New evidence shows that having osteoporosis is associated with accelerated aging along with an increased risk of developing cardiovascular disease, cancer, and dementia.
Osteoporosis-induced age acceleration begins in the early stages of bone loss, before most people even know they have it. Aging bones contain harmful senescent cells—cells that have stopped replicating, and release destructive signaling molecules.2,3
As these inflammatory signals travel through the body they induce a host of degenerative disorders, including dementia and cancer.4-7
How Bone Loss Speeds Aging
Healthy bone is constantly being remodeled. Old bone is broken down and new bone is made. Cells that build bone are called osteoblasts. Cells that break down bone are called osteoclasts. In young, growing bodies, osteoblast activity surpasses osteoclast activity. In healthy adulthood, the activities are roughly balanced. But as we age, osteoclast activity begins to exceed osteoblast activity. That leads to bone mineral loss, contributing to higher risk of fractures. In people suffering from osteoporosis, the activity of osteoclasts is especially high.
Researchers have learned that osteoclasts send out signals that can promote system-wide inflammation.8-11 Chronic inflammation increases risks for cardiovascular disease, cancer, and dementia, and the acceleration of aging.12 Aging bones are a site where senescent cells accumulate with aging.13
These senescent cells damage bones by increasing bone resorption (breakdown) while decreasing new bone formation (the definition of osteoporosis). Senescent cells and the harmful products they release contribute not only to osteoporosis, but also Alzheimer’s, type II diabetes, cancer, and cardio vascular disease.4,13-15
Osteoporosis and Heart Disease
Osteoporosis increases the risk of cardiovascular disease in ways that go beyond inflammation. In one study, scientists examined heavily calcified arteries, a major contributor to arterial stiffening and cardiovascular disease, and determined that actual bone was present 6% of the time.16 Osteoclast-like cells are often found in plaque deposits in the arteries.17,18 In osteoporosis patients, a marker of inflammation has been shown to be elevated, along with an increased risk for cardiovascular disease.19
Vitamin K2 helps prevent this type of arterial calcification.20
Osteoporosis weakens the bones of millions of aging women and men in America, markedly increasing their risk of fractures.
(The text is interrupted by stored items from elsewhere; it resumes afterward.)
-- ==== Sys2Proof/Laws/PerInstr.lean ====
section
/-! SUPPORT. Per instruction: the encoding of a well-formed instruction lies in a row of spec/opcode_table.json with
the instruction's mnemonic. -/

namespace Sys2Proof.Laws

/-- The encoding `e` matches a row of the opcode table with the mnemonic `m`. -/
def inTable (m : String) : Enc → Prop
  | .cmd w => ∃ r ∈ cmdTable, r.mnemonic = m ∧ w &&& r.mask = r.value
  | .bus t => ∃ r ∈ busTable, r.mnemonic = m ∧ t &&& r.mask = r.value

/-- The encoding of a well-formed instruction matches a row with its mnemonic (R96, R97). -/
def EncodeMatchesTable.Statement (i : Instr) : Prop := i.wf = true → inTable i.mnemonic (encode i)

/-- A register operation matches the row that fixes W and all of A. -/
theorem busOf_matches_register (w : Bool) (a : Addr) (d : Word) :
    busOf w a d &&& 0xFFF00000000#44 = (BitVec.ofBool w ++ a) ++ 0#32 := by
  have := busOf_and_mask w a d 0xFFF#12
  have h : (0xFFF#12 : BitVec 12) ++ 0#32 = 0xFFF00000000#44 := by decide
  rw [h] at this
  rw [this]
  have hf : (0xFFF#12 : BitVec 12) = BitVec.allOnes 12 := by decide
  rw [hf, BitVec.and_allOnes]

/-- A window operation matches the row that fixes W, the region and A[1:0]. -/
theorem busOf_matches_window (w : Bool) (a : Addr) (d : Word) :
    busOf w a d &&& 0xF0300000000#44 = ((BitVec.ofBool w ++ a) &&& 0xF03#12) ++ 0#32 := by
  have := busOf_and_mask w a d 0xF03#12
  have h : (0xF03#12 : BitVec 12) ++ 0#32 = 0xF0300000000#44 := by decide
  rwa [h] at this

/-- An RXQ operation matches the row that fixes W, A[10] and A[1:0]. -/
theorem busOf_matches_rxq (w : Bool) (a : Addr) (d : Word) :
    busOf w a d &&& 0xC0300000000#44 = ((BitVec.ofBool w ++ a) &&& 0xC03#12) ++ 0#32 := by
  have := busOf_and_mask w a d 0xC03#12
  have h : (0xC03#12 : BitVec 12) ++ 0#32 = 0xC0300000000#44 := by decide
  rwa [h] at this

/-- A CMD row. -/
theorem inTable_cmd {m : String} {w : Word} (r : CmdRow) (h : r ∈ cmdTable) (hm : r.mnemonic = m)
    (hw : w &&& r.mask = r.value) : inTable m (.cmd w) := ⟨r, h, hm, hw⟩

/-- A row of a register, for any data. -/
theorem inTable_register {m : String} {w : Bool} {a : Addr} (d : Word) (v : BusWord)
    (h : ⟨m, 0xFFF00000000#44, v⟩ ∈ busTable) (hv : (BitVec.ofBool w ++ a) ++ 0#32 = v) :
    inTable m (.bus (busOf w a d)) := ⟨_, h, rfl, by rw [busOf_matches_register]; exact hv⟩

/-- A row of a window, for any data. -/
theorem inTable_window {m : String} {w : Bool} {a : Addr} (d : Word) (v : BusWord)
    (h : ⟨m, 0xF0300000000#44, v⟩ ∈ busTable) (hv : ((BitVec.ofBool w ++ a) &&& 0xF03#12) ++ 0#32 = v) :
    inTable m (.bus (busOf w a d)) := ⟨_, h, rfl, by rw [busOf_matches_window]; exact hv⟩

/-- A row of RXQ, for any data. -/
theorem inTable_rxq {m : String} {w : Bool} {a : Addr} (d : Word) (v : BusWord)
    (h : ⟨m, 0xC0300000000#44, v⟩ ∈ busTable) (hv : ((BitVec.ofBool w ++ a) &&& 0xC03#12) ++ 0#32 = v) :
    inTable m (.bus (busOf w a d)) := ⟨_, h, rfl, by rw [busOf_matches_rxq]; exact hv⟩

namespace EncodeMatchesTable

/-- The row of a write to PBUF. -/
theorem pbuf_write_row : ∀ i : BitVec 6,
    ((BitVec.ofBool true ++ windowAddr 0x100#11 (i.setWidth 11)) &&& 0xF03#12) ++ 0#32 = 0x90000000000#44 := by
  decide

/-- The row of a read of PBUF. -/
theorem pbuf_read_row : ∀ i : BitVec 6,
    ((BitVec.ofBool false ++ windowAddr 0x100#11 (i.setWidth 11)) &&& 0xF03#12) ++ 0#32 = 0x10000000000#44 := by
  decide

/-- The row of a read of RXQ. -/
theorem rxq_read_row : ∀ i : BitVec 8,
    ((BitVec.ofBool false ++ windowAddr 0x400#11 (i.setWidth 11)) &&& 0xC03#12) ++ 0#32 = 0x40000000000#44 := by
  decide

/-- The two rows of a write to FBUF: words 0..63 and word 64. -/
theorem fbuf_write_rows : ∀ i : BitVec 7, fbufWordIndex i = true →
    ((BitVec.ofBool true ++ windowAddr 0x200#11 (i.setWidth 11)) &&& 0xF03#12) ++ 0#32 = 0xA0000000000#44
      ∨ (BitVec.ofBool true ++ windowAddr 0x200#11 (i.setWidth 11)) ++ 0#32 = 0xB0000000000#44 := by
  decide

/-- The two rows of a read of FBUF. -/
theorem fbuf_read_rows : ∀ i : BitVec 7, fbufWordIndex i = true →
    ((BitVec.ofBool false ++ windowAddr 0x200#11 (i.setWidth 11)) &&& 0xF03#12) ++ 0#32 = 0x20000000000#44
      ∨ (BitVec.ofBool false ++ windowAddr 0x200#11 (i.setWidth 11)) ++ 0#32 = 0x30000000000#44 := by
  decide

theorem nop : Statement .nop := fun _ =>
  inTable_cmd ⟨"NOP", 0xFFFFFFFF#32, 0x00000000#32⟩ (by decide) rfl (by decide)

theorem encode : Statement .encode := fun _ =>
  inTable_cmd ⟨"ENCODE", 0xFFFFFFFF#32, 0x00000001#32⟩ (by decide) rfl (by decide)

theorem send : Statement .send := fun _ =>
  inTable_cmd ⟨"SEND", 0xFFFFFFFF#32, 0x00000002#32⟩ (by decide) rfl (by decide)

theorem encsend : Statement .encsend := fun _ =>
  inTable_cmd ⟨"ENCSEND", 0xFFFFFFFF#32, 0x00000003#32⟩ (by decide) rfl (by decide)

theorem decode : Statement .decode := fun _ =>
  inTable_cmd ⟨"DECODE", 0xFFFFFFFF#32, 0x00000004#32⟩ (by decide) rfl (by decide)

theorem getframes : Statement .getframes := fun _ =>
  inTable_cmd ⟨"GETFRAMES", 0xFFFFFFFF#32, 0x00000005#32⟩ (by decide) rfl (by decide)

theorem wrCtrl (d : Word) : Statement (.wrCtrl d) := fun _ =>
  inTable_register (m := "WR_CTRL") d 0x80000000000#44 (by decide) (by decide)

theorem rdCtrl : Statement .rdCtrl := fun _ =>
  inTable_register (m := "RD_CTRL") _ 0x00000000000#44 (by decide) (by decide)

theorem wrStatus (d : Word) : Statement (.wrStatus d) := fun _ =>
  inTable_register (m := "WR_STATUS") d 0x80400000000#44 (by decide) (by decide)

theorem rdStatus : Statement .rdStatus := fun _ =>
  inTable_register (m := "RD_STATUS") _ 0x00400000000#44 (by decide) (by decide)

theorem wrCmd (d : Word) : Statement (.wrCmd d) := fun _ =>
  inTable_register (m := "WR_CMD") d 0x80800000000#44 (by decide) (by decide)

theorem rdCmd : Statement .rdCmd := fun _ =>
  inTable_register (m := "RD_CMD") _ 0x00800000000#44 (by decide) (by decide)

theorem rdErrinfo : Statement .rdErrinfo := fun _ =>
  inTable_register (m := "RD_ERRINFO") _ 0x00C00000000#44 (by decide) (by decide)

theorem rdParam : Statement .rdParam := fun _ =>
  inTable_register (m := "RD_PARAM") _ 0x01000000000#44 (by decide) (by decide)

theorem wrTxtype (d : Word) : Statement (.wrTxtype d) := fun _ =>
  inTable_register (m := "WR_TXTYPE") d 0x81400000000#44 (by decide) (by decide)

theorem rdTxtype : Statement .rdTxtype := fun _ =>
  inTable_register (m := "RD_TXTYPE") _ 0x01400000000#44 (by decide) (by decide)

theorem wrPlen (d : Word) : Statement (.wrPlen d) := fun _ =>
  inTable_register (m := "WR_PLEN") d 0x81800000000#44 (by decide) (by decide)

theorem rdPlen : Statement .rdPlen := fun _ =>
  inTable_register (m := "RD_PLEN") _ 0x01800000000#44 (by decide) (by decide)

theorem wrFlen (d : Word) : Statement (.wrFlen d) := fun _ =>
  inTable_register (m := "WR_FLEN") d 0x81C00000000#44 (by decide) (by decide)

theorem rdFlen : Statement .rdFlen := fun _ =>
  inTable_register (m := "RD_FLEN") _ 0x01C00000000#44 (by decide) (by decide)

theorem rdDres : Statement .rdDres := fun _ =>
  inTable_register (m := "RD_DRES") _ 0x02000000000#44 (by decide) (by decide)

theorem rdRxlen : Statement .rdRxlen := fun _ =>
  inTable_register (m := "RD_RXLEN") _ 0x02400000000#44 (by decide) (by decide)

theorem rdRxcnt : Statement .rdRxcnt := fun _ =>
  inTable_register (m := "RD_RXCNT") _ 0x02800000000#44 (by decide) (by decide)

theorem rdCnt : Statement .rdCnt := fun _ =>
  inTable_register (m := "RD_CNT") _ 0x02C00000000#44 (by decide) (by decide)

theorem wrPbuf (i : BitVec 6) (d : Word) : Statement (.wrPbuf i d) := fun _ =>
  inTable_window (m := "WR_PBUF") d 0x90000000000#44 (by decide) (pbuf_write_row i)

theorem rdPbuf (i : BitVec 6) : Statement (.rdPbuf i) := fun _ =>
  inTable_window (m := "RD_PBUF") _ 0x10000000000#44 (by decide) (pbuf_read_row i)

theorem wrFbuf (i : BitVec 7) (d : Word) : Statement (.wrFbuf i d) := fun h => by
  rcases fbuf_write_rows i h with hv | hv
  · exact inTable_window (m := "WR_FBUF") d 0xA0000000000#44 (by decide) hv
  · exact inTable_register (m := "WR_FBUF") d 0xB0000000000#44 (by decide) hv

theorem rdFbuf (i : BitVec 7) : Statement (.rdFbuf i) := fun h => by
  rcases fbuf_read_rows i h with hv | hv
  · exact inTable_window (m := "RD_FBUF") _ 0x20000000000#44 (by decide) hv
  · exact inTable_register (m := "RD_FBUF") _ 0x30000000000#44 (by decide) hv

theorem rdRxq (i : BitVec 8) : Statement (.rdRxq i) := fun _ =>
  inTable_rxq (m := "RD_RXQ") _ 0x40000000000#44 (by decide) (rxq_read_row i)

/-- The six register rows and the window row of WR_RO cover every read-only location. -/
theorem readOnly_rows : ∀ a : Addr, readOnlyAddr a = true →
    ((BitVec.ofBool true ++ a) &&& 0xC03#12) ++ 0#32 = 0xC0000000000#44
      ∨ a = 0x00C#11 ∨ a = 0x010#11 ∨ a = 0x020#11 ∨ a = 0x024#11 ∨ a = 0x028#11 ∨ a = 0x02C#11 := by
  decide

theorem wrRo (a : Addr) (d : Word) : Statement (.wrRo a d) := fun h => by
  rcases readOnly_rows a h with hv | rfl | rfl | rfl | rfl | rfl | rfl
  · exact inTable_rxq (m := "WR_RO") d 0xC0000000000#44 (by decide) hv
  · exact inTable_register (m := "WR_RO") d 0x80C00000000#44 (by decide) (by decide)
  · exact inTable_register (m := "WR_RO") d 0x81000000000#44 (by decide) (by decide)
  · exact inTable_register (m := "WR_RO") d 0x82000000000#44 (by decide) (by decide)
  · exact inTable_register (m := "WR_RO") d 0x82400000000#44 (by decide) (by decide)
  · exact inTable_register (m := "WR_RO") d 0x82800000000#44 (by decide) (by decide)
  · exact inTable_register (m := "WR_RO") d 0x82C00000000#44 (by decide) (by decide)

end EncodeMatchesTable

end Sys2Proof.Laws
end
Studies now show that the process of bone breakdown releases potent pro-inflammatory molecules throughout the body.
Increased inflammation raises the risk for disease and contributes directly to an acceleration of the aging process.
Supplementation with eight different nutrients known to protect the bones, including calcium, magnesium, vitamin D, and vitamin K, can help combat osteoporosis, fight inflammation, and slow aging.
Osteoporosis and Dementia
People with Alzheimer’s disease frequently have low bone mineral density and a higher rate of hip fractures compared to non-Alzheimer’s patients.21 Alzheimer’s disease prevalence is also higher in postmenopausal women with severe osteoporosis, especially those with femoral fractures, than in those without osteoporosis.22 These findings suggest close connections between the two apparently different conditions.
Recent studies have identified disruption of important signaling molecules (in addition to inflammatory cytokines) that seem to drive this association.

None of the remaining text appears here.